Still, he waited a few months to introduce Farran to his sons. When that happened, he says, “She instantly clicked with them” by joining in their video game of the moment. “My youngest curled up with her. I knew then: I couldn’t live without this woman.”
But at the time, Theo says now, he wasn’t sure how to live with himself. After 10 years of marriage and four years post-divorce, he was still forming his own identity, apart from a relationship. He broke up with Farran toward the end of 2019; the two reunited for a few months before he ended the relationship a second time.
“I stopped talking to him for a little bit,” Farran recalls. Still, she couldn’t forget the sudden certainty — a voice from God? — that she’d had on one of the first occasions they met, at work. “I walked past him one day and had the thought: What if that’s your husband?”
That memory, along with her mother’s gentle counsel to “let’s just see; you never know” helped Farran decide how to respond when Theo continued to reach out. “I cautiously gave him one more chance. I could tell that he’d changed. It took time to get back, to trust him with my heart, but I haven’t doubted him since then.”
By fall 2020, they were living together in the two-bedroom apartment Theo had rented that summer. Cohabitation meant adjusting the “Fun Dad” habits Theo had acquired with the boys: limitless video game playing and a weekend diet of apple juice and Skittles. “When Farran came in, she was like, ‘Whoa. That’s too much video game time, and the Skittles have got to go.’ ”
“I helped provide some structure,” Farran says; she required the boys to sit at the table for meals and put some brakes on their screen time. “I wasn’t officially their stepmom, but I assumed the role.”
Occasionally, the boys would ask, “Dad, when are you and Miss Farran going to be married?” His answer: I didn’t propose yet.
He did so in July 2021, on the Burlington waterfront where they’d had their first date, interrupting a post-dinner argument to say, “Farran, I brought you out here because I want to spend the rest of my life with you.” Then he reached into the bag he’d been carrying all night — she’d teased him about it, calling it his “satchel” — for the ring.
They hoped to marry at an outdoor pavilion in Delran. But two days before the wedding, there was a deluge of rain, and workers began digging around the site. In haste, they found a vacant bank building in Trenton — high ceilings, waxed floors — that they were able to use at no charge.
“Before we got married, she said, ‘You better cry when I walk down the aisle,’ ” Theo says. “I said, ‘I’m a thug. I’m not crying.’ ” But when Farran began walking toward him, arm in arm with her 78-year-old father, the voice singing “You Are So Beautiful” struck Theo as stunningly familiar.
“It was her. She’d recorded herself singing that song. It sent a chill down my body, and I started tearing up. The voice that drew me to her was the voice singing to me as my bride was walking toward me.”
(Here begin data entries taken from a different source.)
-- ==== Sys2Proof/Machine/Operands.lean ====
section
/-! DEFINITION. Operand forms: docket words, opcodes, element formats, descriptors, plans and windows (02, 05, 06, 07). -/

namespace Sys2Proof.Machine

/-- A number as an index below `n`, modulo `n`. -/
def fin (n : Nat) [NeZero n] (x : Nat) : Fin n := Fin.ofNat n x

/-- Element `i` replaced through a function. -/
def vmod {α : Type} {n : Nat} (v : Vector α n) (i : Fin n) (f : α → α) : Vector α n := v.set i.val (f v[i.val]) i.isLt

/-! ### Docket words (06 Table 6.1) -/

def wOp (w : DocketWords) : Nat := bitsOf w[0] 7 0
def wTag (w : DocketWords) : BitVec 16 := BitVec.ofNat 16 (bitsOf w[0] 31 16)
def wZeroSkipped (w : DocketWords) : Bool := bitOf w[0] 11
def wPreemptible (w : DocketWords) : Bool := bitOf w[0] 10
def wReceiptAlways (w : DocketWords) : Bool := bitOf w[0] 9
def wFence (w : DocketWords) : Bool := bitOf w[0] 8
def wMask (w : DocketWords) : BitVec 16 := BitVec.ofNat 16 (bitsOf w[1] 31 16)
def wContext (w : DocketWords) : Fin 64 := fin 64 (bitsOf w[1] 5 0)
def wSigOnFault (w : DocketWords) : Bool := bitOf w[3] 14
def wConsume (w : DocketWords) : Bool := bitOf w[3] 13
def wWaitAny (w : DocketWords) : Bool := bitOf w[3] 12
def wSigEn (w : DocketWords) : Bool := bitOf w[3] 8
def wSigBell (w : DocketWords) : BellId := fin 256 (bitsOf w[3] 7 0)

/-- 32 Bells of a group, in the set of all Bells. -/
def groupBells (g : Nat) (mask : Word) : BitVec 256 := mask.zeroExtend 256 <<< (32 * (g % 8))

/-- The Bells a docket waits on (06 w2, WAIT_GROUP). -/
def waitedBells (w : DocketWords) : BitVec 256 := groupBells (bitsOf w[3] 11 9) w[2]

/-- One Bell as a set. -/
def oneBell (b : BellId) : BitVec 256 := BitVec.twoPow 256 b.val

/-- Mills of a mask, ascending. -/
def maskMills (mask : BitVec 16) : List MillId := (List.finRange 16).filter fun m => mask.getLsbD m.val

/-- The Mill whose Hopper window the docket's operands use: the lowest of its mask. -/
def jobMill (w : DocketWords) : Nat := ((maskMills (wMask w)).headD 0).val

/-- The opcodes of 06 Table 6.2. -/
inductive Opcode where
  | matmul | matmulAcc | conv2d | fuse2 | loadw | sluProg | sluVerify | sluRefresh | solve | solveDelta | weirBind
  | copy | fill | hist | winnow | fence | waitEvent | signal | spigotSchedule | gaugeArm
  | unitState | resetUnit | assayRun | fwStage | vaultRead | vaultWrite | windowOpen | tenantSwitch | clapLoad
deriving DecidableEq, Repr

/-- The opcode of a code; none: not listed (06 R133). -/
def Opcode.ofCode (c : Nat) : Option Opcode :=
  if c = 0x01 then some .matmul else if c = 0x02 then some .matmulAcc else if c = 0x04 then some .conv2d
  else if c = 0x08 then some .fuse2 else if c = 0x10 then some .loadw else if c = 0x11 then some .sluProg
  else if c = 0x12 then some .sluVerify else if c = 0x13 then some .sluRefresh else if c = 0x18 then some .solve
  else if c = 0x19 then some .solveDelta else if c = 0x1A then some .weirBind else if c = 0x20 then some .copy
  else if c = 0x21 then some .fill else if c = 0x22 then some .hist else if c = 0x23 then some .winnow
  else if c = 0x30 then some .fence else if c = 0x31 then some .waitEvent else if c = 0x32 then some .signal
  else if c = 0x38 then some .spigotSchedule else if c = 0x39 then some .gaugeArm else if c = 0x40 then some .unitState
  else if c = 0x41 then some .resetUnit else if c = 0x42 then some .assayRun else if c = 0x43 then some .fwStage
  else if c = 0x44 then some .vaultRead else if c = 0x45 then some .vaultWrite else if c = 0x46 then some .windowOpen
  else if c = 0x47 then some .tenantSwitch else if c = 0x48 then some .clapLoad else none

def wOpcode (w : DocketWords) : Option Opcode := Opcode.ofCode (wOp w)

/-- Opcodes whose DETAIL 23:16 names the faulting operand (06 Table 6.6, first row). -/
def Opcode.namesOperand : Opcode → Bool
  | .matmul | .matmulAcc | .conv2d | .fuse2 | .winnow | .hist => true
  | _ => false

/-- Firmware-path opcodes (06 Table 6.2, codes 0x40 to 0x7F). -/
def Opcode.isFirmware : Opcode → Bool
  | .unitState | .resetUnit | .assayRun | .fwStage | .vaultRead | .vaultWrite | .windowOpen | .tenantSwitch
  | .clapLoad => true
  | _ => false

/-- Opcodes that run on the Mills of MILL_MASK (06 R141). -/
def Opcode.onMills : Opcode → Bool
  | .matmul | .matmulAcc | .conv2d | .fuse2 | .loadw | .sluProg | .sluVerify | .sluRefresh | .hist | .winnow
  | .spigotSchedule => true
  | _ => false

/-- LOADW, the Sluice opcodes and HIST run on one Mill only (06 R134). -/
def Opcode.oneMill : Opcode → Bool
  | .loadw | .sluProg | .sluVerify | .sluRefresh | .hist => true
  | _ => false

/-- The default of DETAIL 23:16 of an opcode: 0xFF, no operand, where the field names one (06 Table 6.6). -/
def noOperand (w : DocketWords) : Nat :=
  match wOpcode w with
  | some o => if o.namesOperand then 0xFF else 0
  | none => 0

/-! ### Element formats (02 Table 2.1) -/

inductive Fmt where
  | int4 | int8 | int16 | e4m3 | e5m2 | fp16 | bf16 | fp32 | cb4 | cb8 | int32
deriving DecidableEq, Repr

/-- The format of a code; none: reserved. -/
def Fmt.ofCode (c : Nat) : Option Fmt :=
  [Fmt.int4, .int8, .int16, .e4m3, .e5m2, .fp16, .bf16, .fp32, .cb4, .cb8, .int32][c]?

def Fmt.bits : Fmt → Nat
  | .int4 | .cb4 => 4
  | .int8 | .e4m3 | .e5m2 | .cb8 => 8
  | .int16 | .fp16 | .bf16 => 16
  | .fp32 | .int32 => 32

/-- Input planes (02 Table 2.1); none: not an array input. -/
def Fmt.planes : Fmt → Option Nat
  | .int4 => some 4
  | .int8 => some 8
  | .int16 => some 16
  | .e4m3 | .e5m2 | .cb4 | .cb8 => some 10
  | _ => none

/-- Inputs that pass through BX10. -/
def Fmt.viaBx10 : Fmt → Bool
  | .e4m3 | .e5m2 | .cb4 | .cb8 => true
  | _ => false

def Fmt.isCodebook : Fmt → Bool
  | .cb4 | .cb8 => true
  | _ => false

/-- The floating-point layout of a format. -/
def Fmt.float : Fmt → Option FFmt
  | .e4m3 => some fE4M3
  | .e5m2 => some fE5M2
  | .fp16 => some fFP16
  | .bf16 => some fBF16
  | .fp32 => some fFP32
  | _ => none

/-- Two's complement value of a `w`-bit code. -/
def sval (w code : Nat) : Int := (BitVec.ofNat w code).toInt

/-- The FMT field of a format field (02 Table 2.3). -/
def fmtOf (f : BitVec 16) : Option Fmt := Fmt.ofCode (bitsOf f 3 0)
def fmtAway (f : BitVec 16) : Bool := bitOf f 4
def fmtE5Inf (f : BitVec 16) : Bool := bitOf f 5
def fmtTallyEn (f : BitVec 16) : Bool := bitOf f 6
def fmtTallyH (f : BitVec 16) : Nat := bitsOf f 8 7

/-- The value of a Mint entry of a type (02 R34, Table 2.4). -/
def mintValue (type : Nat) (e : BitVec 16) : FVal :=
  if type = 1 then .ofInt (sval 8 (e.toNat % 256))
  else if type = 2 then .ofInt e.toInt
  else fFP16.decode e.toNat

/-- The value of an element code, a codebook code looked up in its Mint table (02 R24, R30). -/
def Fmt.value (f : Fmt) (type : Nat) (mint : List (BitVec 16)) (code : Nat) : FVal :=
  match f.float with
  | some ff => ff.decode code
  | none => if f.isCodebook then mintValue type (mint.getD code 0) else .ofInt (sval f.bits code)

/-- Convert to an output format (02 R36 step 3, R37-R39): code, counted as saturated, NaN written as 0. -/
def Fmt.quantise (f : Fmt) (away toInf : Bool) (v : FVal) : Nat × Bool × Bool :=
  match f.float with
  | some ff => let (c, s) := ff.quantise away (toInf && f = .e5m2) v; (c, s, false)
  | none =>
    let (x, s, n) := quantiseInt f.bits away v
    ((BitVec.ofInt f.bits x).toNat, s, n)

/-- The bytes of one row of elements. -/
def rowLen (bits cols : Nat) : Nat := ceilDiv (cols * bits) 8

/-- Element `i` of a row in memory (02 R24, R25). -/
def elemCode (m : Memory) (row bits i : Nat) : Nat :=
  if bits = 4 then
    let b := (readByte m (row + i / 2)).toNat
    if i % 2 = 0 then b % 16 else b / 16
  else readLe m (row + i * (bits / 8)) (bits / 8)

/-- The bytes of a row of codes; an unused nibble is 0 (02 R25). -/
def packRow (bits : Nat) : List Nat → List Byte
  | [] => []
  | a :: rest =>
    if bits = 4 then
      match rest with
      | [] => [BitVec.ofNat 8 a]
      | b :: rest => BitVec.ofNat 8 (a + 16 * b) :: packRow bits rest
    else leBytes (bits / 8) a ++ packRow bits rest

/-! ### Windows (05 R116) -/

/-- The windows a docket runs under, as sampled at hand-out (05 R119). -/
structure Win where
  granBase : Word
  granBound : Word
  hop : Word
deriving DecidableEq, Repr

def granTop : Nat := 0x18000000
def hopTop : Nat := 0x1000000000
def ledgerTop : Nat := 0x2000000000
def Win.base (w : Win) : Nat := bitsOf w.granBase 19 0 * 512
def Win.bound (w : Win) : Nat := stopAt 0xC0000 (bitsOf w.granBound 19 0) * 512
def Win.hopBase (w : Win) : Nat := bitsOf w.hop 15 0
def Win.hopBound (w : Win) (flat : Bool) : Nat := stopAt (if flat then 49152 else 16384) (bitsOf w.hop 31 16)

/-- Where offset 0 of Mill `m`'s Hopper lies, or of its slice in flat mode (05 R101, R116). -/
def hopStart (flat : Bool) (m : Nat) : Nat := if flat then m * 0x01800000 else hopTop + m * 0x01000000

/-- An address in the own-Hopper range of R116. -/
def inOwnHop (a : Nat) : Bool := decide (hopTop ≤ a) && decide (a < ledgerTop)

/-- The effective address of `len` bytes at a descriptor address, when they lie inside the window (05 R116, R117). -/
def effRange (flat : Bool) (m : Nat) (w : Win) (a len : Nat) : Option Nat :=
  if a < granTop then
    if w.base + a + len ≤ w.bound ∧ w.base + a < w.bound then some (w.base + a) else none
  else if inOwnHop a then
    let x := a - hopTop
    let off := w.hopBase * 512 + x
    let lim := if flat then 0x01800000 else 0x00800000
    if x < lim ∧ x + len ≤ lim ∧ off < w.hopBound flat * 512 ∧ off + len ≤ w.hopBound flat * 512 then
      some (hopStart flat m + off)
    else none
  else none

/-- The effective address of a FILL or COPY address, whether or not it lies inside its window; none outside both ranges
(05 R114, R116). -/
def effAddr (flat : Bool) (m : Nat) (w : Win) (a : Nat) : Option Nat :=
  if a < granTop then some (w.base + a)
  else if inOwnHop a then some (hopStart flat m + w.hopBase * 512 + (a - hopTop))
  else none

/-- The local part of a 48-bit address: REMOTE 0, or REMOTE 1 with this node's number (21 R473, 12 R298); none: remote. -/
def localPart (node : NodeId) (a : Nat) : Option Nat :=
  if a < 2 ^ 47 then some a
  else if a / 2 ^ 42 % 32 = node.val then some (a % 2 ^ 42)
  else none

/-! ### Matrix descriptors (06 Table 6.3) and plans (07 Table 7.2) -/

/-- Zero acts as one. -/
def atLeast1 (n : Nat) : Nat := if n = 0 then 1 else n

/-- The sixteen words of a descriptor in memory. -/
def readWords (m : Memory) (a n : Nat) : List Word := (List.range n).map fun i => readW m (a + 4 * i)

/-- Word `i` of a list of words. -/
def nthW (ws : List Word) (i : Nat) : Word := ws.getD i 0

/-- A descriptor's fields before its base is translated: base address, and the rest with no length and no Mint table. -/
def descOf (ws : List Word) : Desc :=
  { base := (nthW ws 0).toNat + bitsOf (nthW ws 1) 15 0 * 2 ^ 32, fmt := BitVec.ofNat 16 (bitsOf (nthW ws 1) 31 16),
    rows := atLeast1 (nthW ws 2).toNat, cols := (nthW ws 3).toNat, rowStride := (nthW ws 4).toNat,
    batchStride := (nthW ws 5).toNat, headStride := (nthW ws 6).toNat, heads := atLeast1 (bitsOf (nthW ws 7) 31 16),
    batches := atLeast1 (bitsOf (nthW ws 7) 15 0), len := none, lenDim := BitVec.ofNat 2 (bitsOf (nthW ws 12) 1 0),
    mintType := 0, mint := [], mintOff := nthW ws 9, scale := nthW ws 10, zpad := nthW ws 11, ownHop := false }

/-- Element width of a descriptor's format. -/
def Desc.bits (d : Desc) : Nat := match fmtOf d.fmt with | some f => f.bits | none => 8

/-- The extent in bytes (06 R136). -/
def Desc.extent (d : Desc) : Nat :=
  (d.batches - 1) * d.batchStride + (d.heads - 1) * d.headStride + (d.rows - 1) * d.rowStride + rowLen d.bits d.cols

/-- First byte of row `r` of batch `b` and head `h`; one batch or head serves all (07 R167). -/
def Desc.row (d : Desc) (b h r : Nat) : Nat :=
  d.base + (if d.batches = 1 then 0 else b * d.batchStride) + (if d.heads = 1 then 0 else h * d.headStride)
    + r * d.rowStride

/-- ZPAD fields (06 d11). -/
def Desc.padTop (d : Desc) : Nat := bitsOf d.zpad 7 0
def Desc.padBottom (d : Desc) : Nat := bitsOf d.zpad 15 8
def Desc.padLeft (d : Desc) : Nat := bitsOf d.zpad 23 16
def Desc.padRight (d : Desc) : Nat := bitsOf d.zpad 31 24

/-- Rows and columns after a runtime length (07 R168). -/
def Desc.effRows (d : Desc) : Nat :=
  match d.len with | some n => if d.lenDim = 1 then stopAt d.rows n else d.rows | none => d.rows
def Desc.effCols (d : Desc) : Nat :=
  match d.len with | some n => if d.lenDim = 2 then stopAt d.cols n else d.cols | none => d.cols

/-- A plan descriptor (07 R161). -/
def planOf (ws : List Word) : Plan :=
  let p0 := nthW ws 0; let p1 := nthW ws 1; let p2 := nthW ws 2
  { sluice := bitOf p0 28, setN := bitsOf p0 26 24, setK := bitsOf p0 22 20, orderL0 := bitOf p0 16,
    orderL1 := BitVec.ofNat 8 (bitsOf p0 15 8), orderL2 := BitVec.ofNat 8 (bitsOf p0 7 0), n2 := bitsOf p1 31 16,
    m2 := bitsOf p1 15 0, kt := bitsOf p2 31 24, n1 := bitsOf p2 23 16, m1 := bitsOf p2 12 0, stgIn := nthW ws 3,
    stgW := nthW ws 4, spill := nthW ws 5, epi := BitVec.ofNat 8 (bitsOf (nthW ws 6) 7 0), epiImm := nthW ws 7,
    qOff := nthW ws 8 }

end Sys2Proof.Machine
end

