-- ==== Sys2Proof/Machine/Ops.lean ====
section
/-! DEFINITION. The operations every family of commands is built from: parts of the state, row accesses, Bells, releases,
receipts and the completion of dockets. -/

namespace Sys2Proof.Machine

/-- What a command answers. -/
abbrev Result := Host.Outcome State Fault Refusal

/-! ### Parts of the state -/

def onControl (s : State) (f : Control → Control) : State := { s with control := f s.control }
def onChute (s : State) (c : ChuteId) (f : Chute → Chute) : State :=
  { s with control := { s.control with chutes := vmod s.control.chutes c f } }
def onMill (s : State) (m : MillId) (f : Mill → Mill) : State := { s with mills := vmod s.mills m f }
def onRegs (s : State) (m : MillId) (f : MillRegs → MillRegs) : State :=
  onMill s m fun x => { x with regs := f x.regs }
def onGran (s : State) (f : Granary → Granary) : State := { s with granary := f s.granary }
def onNi (s : State) (n : NiId) (f : Ni → Ni) : State := { s with net := { s.net with nis := vmod s.net.nis n f } }
def onNet (s : State) (f : Net → Net) : State := { s with net := f s.net }
def onSpigot (s : State) (f : Spigot → Spigot) : State := { s with spigot := f s.spigot }
def onGauge (s : State) (f : Gauge → Gauge) : State := { s with gauge := f s.gauge }
def onWeir (s : State) (w : WeirId) (f : Weir → Weir) : State := { s with weirs := vmod s.weirs w f }
def onService (s : State) (f : Service → Service) : State := { s with service := f s.service }
def onAssay (s : State) (f : Assay → Assay) : State := { s with assay := f s.assay }
def onVault (s : State) (f : Vault → Vault) : State := { s with vault := f s.vault }
def onFlume (s : State) (f : Flume → Flume) : State := { s with flume := f s.flume }
def onPort (s : State) (p : FlumeId) (f : FlumePort → FlumePort) : State :=
  { s with flume := { s.flume with ports := vmod s.flume.ports p f } }
def onLedger (s : State) (f : Ledger → Ledger) : State := { s with ledger := f s.ledger }
def onClapper (s : State) (f : Clapper → Clapper) : State := { s with clapper := f s.clapper }

/-- Device time (09 R216). -/
def now (s : State) : Word64 := s.gauge.time

/-- A fresh unspecified value of `w` bits. -/
def draw (s : State) (w : Nat) : BitVec w × State := (Config.fresh w s.free, { s with free := s.free + 1 })

/-- A command that acts unless a full reset is in force (18 R426). -/
def live (s : State) (f : State → State) : Result := .next (if s.service.inReset then s else f s)

/-- `a <= b` in device time, with the difference in ns at least `n`. -/
def elapsed (s : State) (t : Word64) (n : Nat) : Bool := decide (t.toNat + n ≤ (now s).toNat)

/-- A timer of `n` us that started at `t` has expired: the (n + 1)-th tick of a free-running 1 us counter of device time
(11 R268). -/
def usElapsed (s : State) (t : Word64) (n : Nat) : Bool := decide (t.toNat / 1000 + n + 1 ≤ (now s).toNat / 1000)

/-! ### Units -/

/-- The record of a unit (17 Table 17.1); none for the reserved identifiers. -/
def unitRec (s : State) (u : Nat) : Option UnitRec := s.service.units[u]?

/-- A unit takes dockets (17 R397). -/
def unitTakes (s : State) (u : Nat) : Bool :=
  match unitRec s u with
  | some r => r.state = .online || r.state = .degraded
  | none => false

/-! ### Row accesses (05 R98, R106; 21 R474, R476) -/

/-- The logical bank of a Granary address and its bank row (05 R100). -/
def granBank (a : Nat) : BankId := fin 128 (32 * (a / 0x06000000) + a % 0x06000000 / 512 % 32)
def granRow (a : Nat) : Nat := a % 0x06000000 / 512 / 32
def granQuad (a : Nat) : QuadId := fin 4 (a / 0x06000000)
def plotOf (a : Nat) : PlotId := fin 96 (a / 0x400000)
/-- The address of row `r` of logical bank `b`. -/
def bankAddr (b : BankId) (r : Nat) : Nat := b.val / 32 * 0x06000000 + (r * 32 + b.val % 32) * 512

/-- The Mill whose Hopper an address lies in, and the offset there (21 Table 21.1). -/
def hopOf (a : Nat) : Option (MillId × Nat) :=
  if hopTop ≤ a ∧ a < hopTop + 16 * 0x01000000 ∧ (a - hopTop) % 0x01000000 < 0x00800000 then
    some (fin 16 ((a - hopTop) / 0x01000000), (a - hopTop) % 0x01000000)
  else none

/-- The network interface that serves an address (11 Table 11.2). -/
def niOf (a : Nat) : NiId :=
  match hopOf a with
  | some (m, _) => fin 64 m.val
  | none => fin 64 (16 + 4 * (a / 0x06000000 % 4) + (granBank a).val % 4)

/-- Why the row at an address cannot be accessed by the Mill `own` (none: another initiator): a CLEARING plot or a dead
quad (05 R121, 16 Table 16.2), a Hopper in flat mode or during a switch (05 R124), an interface that does not admits
(11 R270), an unmapped address (21 R476). -/
def placeStatus (s : State) (own : Option MillId) (a : Nat) : NetStatus :=
  if a < granTop then
    let near := match own with | some m => decide (m.val / 4 = (granQuad a).val) | none => false
    if (s.granary.plots[(plotOf a).val]).clearing || s.granary.quadDead[(granQuad a).val] then .offline
    else if !near && !(s.net.nis[(niOf a).val]).admits then .offline
    else .ok
  else
    match hopOf a with
    | some (m, _) =>
      if s.granary.flat || s.granary.busy then .offline
      else if own ≠ some m && !(s.net.nis[m.val]).admits then .offline
      else .ok
    | none => .bound

/-- A row that was written poisoned (05 R109). -/
def poisoned (s : State) (a : Nat) : Bool := s.granary.poison.contains (a / 512)

/-- What a read of the row answers. -/
def rowStatus (s : State) (own : Option MillId) (a : Nat) : NetStatus :=
  match placeStatus s own a with
  | .ok => if poisoned s a then .uncorr else .ok
  | st => st

/-- ERR_LOG of an error at a Granary address (05 Table 5.6). -/
def errLogImg (s : State) (a : Nat) (uncorr poison rowpar : Bool) (word : Nat) : Word :=
  img (2 ^ 31 + flag uncorr 30 + flag (s.granary.plots[(plotOf a).val]).cls 29 + flag poison 28 + flag rowpar 27
    + word % 8 * 2 ^ 20 + (granBank a).val * 2 ^ 13 + granRow a)

/-- MEM_ERR_LOG of an error in a Hopper row (05 Table 5.7). -/
def hopLogImg (off : Nat) (uncorr poison : Bool) (word : Nat) : Word :=
  img (2 ^ 31 + flag uncorr 30 + off / 512 % 16 * 2 ^ 25 + flag poison 24 + word % 64 * 2 ^ 10 + off / 512 / 16)

/-- Count and log a memory error at an address: Granary errors in the Spindle registers, with the Bell to be raised at
the end of the command (05 R108); Hopper errors in the Mill's (05 R111). -/
def logError (s : State) (a : Nat) (uncorr poison rowpar : Bool) (word : Nat) : State :=
  if a < granTop then
    onGran s fun g =>
      { g with
        ceCount := if uncorr then g.ceCount else bump g.ceCount
        ueCount := if uncorr then bump g.ueCount else g.ueCount
        errLog := if bitOf g.errLog 31 then g.errLog else errLogImg s a uncorr poison rowpar word
        errTime := if bitOf g.errLog 31 then g.errTime else now s
        errPend := g.errPend || bitOf g.errBell 31 }
  else
    match hopOf a with
    | some (m, off) =>
      onRegs s m fun r =>
        { r with
          hopCe := if uncorr then r.hopCe else bump r.hopCe
          hopUe := if uncorr then bump r.hopUe else r.hopUe
          memErrLog := if bitOf r.memErrLog 31 then r.memErrLog else hopLogImg off uncorr poison word }
    | none => s

/-- The rows that a range of bytes touches, by first address. -/
def rowsOf (a len : Nat) : List Nat := (List.range ((a % 512 + len + 511) / 512)).map fun i => a / 512 * 512 + 512 * i
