-- ==== Sys2Proof/Machine/Chutes.lean ====
section
/-! DEFINITION. Chutes, hand-out, releases, Bells and tenants: the commands of 06 and the clear of 05 R120. -/

namespace Sys2Proof.Machine

/-! ### Rings and doorbells (06 R140) -/

/-- A write of DB_TAIL, over any of its paths. -/
def dbTailWrite (s : State) (c : ChuteId) (v : BitVec 16) : State :=
  onChute s c fun ch =>
    if (v - ch.tail).toNat ≤ ch.depth - (ch.tail - ch.head).toNat then { ch with tail := v } else { ch with dbRej := true }

/-- A write of DB_RCPT; receipts that waited for room are then written. -/
def dbRcptWrite (s : State) (c : ChuteId) (v : BitVec 16) : State :=
  let ch := s.control.chutes[c.val]
  if (v - ch.rcptHead).toNat ≤ (ch.rcptTail - ch.rcptHead).toNat then
    drainReceipts (onChute s c fun ch => { ch with rcptHead := v }) c ch.rcptWait.length
  else onChute s c fun ch => { ch with dbRej := true }

/-- HEAD advances past one docket; with HEAD_EN the controller sends an HWRITE of it to HEAD_WORD, through a request entry
of its own (13 R324). -/
def advanceHead (s : State) (c : ChuteId) : State :=
  let s := onChute s c fun ch => { ch with head := ch.head + 1 }
  let hw := (s.ledger.chuteWords[c.val]).2
  if bitOf hw 31 then
    let x := bitsOf hw 16 0
    let line : LineId := fin 16384 (x / 8)
    let req : HomeReq := .op 9 (fin 8 x) ((s.control.chutes[c.val]).head.zeroExtend 64) 0
    onLedger s fun l =>
      { l with
        reqs := l.reqs ++ [{ home := s.flume.nodeId, line := line, req := req, slot := none, blocked := false }]
        sent := { target := s.flume.nodeId, kind := 8, lmsg := 4, line := line, crossed := false, req := some req,
                  data := none, value := 0, status := 0 } :: l.sent }
  else s

/-- Take the head docket of a chute off the list of those read; HEAD advances in doorbell mode only (06 R148). -/
def popHead (s : State) (c : ChuteId) : State :=
  match (s.control.chutes[c.val]).pending with
  | [] => s
  | p :: rest =>
    let s := onChute s c fun ch => { ch with pending := rest }
    if p.inst then s else advanceHead s c

/-- The controller completes a docket itself, with TILES 0. -/
def controllerDone (s : State) (c : ChuteId) (p : Pending) (st : Byte) (sub : Nat) : State :=
  let o := outOf s.control.nextId p.words [] 0 p.inst (now s)
  complete (onControl s fun k => { k with nextId := k.nextId + 1 }) c
    { o with status := st, subcode := BitVec.ofNat 8 sub }

/-- Complete unreadable dockets that have come to the head of their chute: the mapped status, subcode RING_READ, TAG 0
(06 R140 item 7). -/
def settleFaults (s : State) (c : ChuteId) : Nat → State
  | 0 => s
  | n + 1 =>
    match (s.control.chutes[c.val]).pending with
    | [] => s
    | p :: _ =>
      if p.fault = .ok then s
      else settleFaults (controllerDone (popHead s c) c p (netReceipt p.fault).1 0x17) c n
Tyler and Trey were best men, with Tyler gripping the ring box tightly. Trey couldn’t wait to call Farran Mom. And shortly after they married, he began asking about a sibling. “When are you guys going to have a baby?” he often queries. “What are we going to name our baby?”
The wedding gave them legal imprimatur. But becoming family, Theo and Farran say, is not a single event; rather, it’s a slow accrual of experiences, struggles, and intimacies. There was the time last summer when the four went to Wildwood and Tyler, who’s typically afraid of water, bravely dunked in the pool. And the time in Baltimore, when he clung to both Farran and Theo in the midst of a noisy crowd. And the moment when Trey first called Farran Mom in public.
Recently, Theo woke up feeling a bit unwell. While he lingered in bed, Farran got the boys up, made breakfast, and made sure they were ready for school. “She woke me up, and I was thinking: It’s 6:30, I’ve got to help her with the boys. She said, ‘I did everything. We’re getting ready to leave.’ I thought: Wow. It’s a team thing, now.”